**EXERCISE REQUIREMENTS**
An exact copy of the lines from the one containing "def execFrame (tag" through the final line of the records is the only acceptable answer.

--- GIVEN DATA Enclosed Below ---

-- ==== Sys2Proof/Machine/Frame.lean ====
section
/-! DEFINITION. The Chunk Framer and the FRAME command (spec/41_frame.md R69 to R83). -/

namespace Sys2Proof.Machine

/-- `frame(type, payload) = be32(L) ∥ be32(type) ∥ payload ∥ be32(crc32(0, be32(type) ∥ payload))` (R69), for a payload
whose length `L` fits 32 bits. DESIGN CHOICE, UNSAFE (log entry 16): for a longer payload, which R69 does not cover, the
length field holds the low 32 bits of `L`. -/
def frame (tag : Word) (payload : List Byte) : List Byte :=
  be32 (BitVec.ofNat 32 payload.length) ++ be32 tag ++ payload ++ be32 (crc32 0 (be32 tag ++ payload))

/-- Accept of `FRAME` (R112 with R76): the latches and counters, `acc <- 0xFFFFFFFF`. -/
def frameAccept (tag length : Word) (blk : Block) : Block :=
  { latch opFrame tag length 0 0 blk with acc := crcMask }

/-- `S-FRM-LEN` (R77): push a length byte; the CRC does not cover it. -/
def frmLen (outDepth : Capacity) (blk : Block) : Option Block :=
  outPush outDepth (be32Byte blk.b blk.n) { blk with n := blk.n + 1 }

/-- `S-FRM-TYPE` (R78): push a tag byte, which enters the CRC. -/
def frmType (outDepth : Capacity) (blk : Block) : Option Block :=
  outPush outDepth (be32Byte blk.a (blk.n - 4))
    { blk with acc := upd blk.acc (be32Byte blk.a (blk.n - 4)), n := blk.n + 1 }

/-- `S-FRM-PAY` (R79): copy a payload byte, which enters the CRC; none while `in_q` is empty or `out_q` is full. -/
def frmPay (outDepth : Capacity) (blk : Block) : Option Block :=
  match inPop blk with
  | some (x, rest) => outPush outDepth x { rest with acc := upd blk.acc x, n := blk.n + 1 }
  | none => none

/-- `S-FRM-CRC` (R80): push a byte of the final CRC; `acc` is not changed. -/
def frmCrc (outDepth : Capacity) (blk : Block) : Option Block :=
  outPush outDepth (be32Byte (blk.acc ^^^ crcMask) (blk.n - 8 - blk.b.toNat)) { blk with n := blk.n + 1 }

/-- `S-FRM-DONE` (R81). -/
def frmDone (blk : Block) : Block := { blk with st := .idle }

/-- The step of a running `FRAME` command, if one is enabled (R77 to R81). -/
def frameRunning (outDepth : Capacity) (blk : Block) : Option Block :=
  if blk.op = opFrame then
    if blk.n < 4 then frmLen outDepth blk
    else if blk.n < 8 then frmType outDepth blk
    else if blk.n < 8 + blk.b.toNat then frmPay outDepth blk
    else if blk.n < 12 + blk.b.toNat then frmCrc outDepth blk
    else if blk.n = 12 + blk.b.toNat then some (frmDone blk)
    else none
  else none

/-- `FRAME type, length` (R75): one block step of the command. -/
def execFrame (tag length : Word) (s : State) : Host.Outcome State Fault Refusal :=
  commandStep s (.next (takeOffer s (frameAccept tag length s.block))) (frameRunning s.outDepth s.block)

end Sys2Proof.Machine
end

--- End of Enclosed GIVEN DATA ---

**TASK ANSWER**
def execFrame (tag length : Word) (s : State) : Host.Outcome State Fault Refusal :=
  commandStep s (.next (takeOffer s (frameAccept tag length s.block))) (frameRunning s.outDepth s.block)

end Sys2Proof.Machine
end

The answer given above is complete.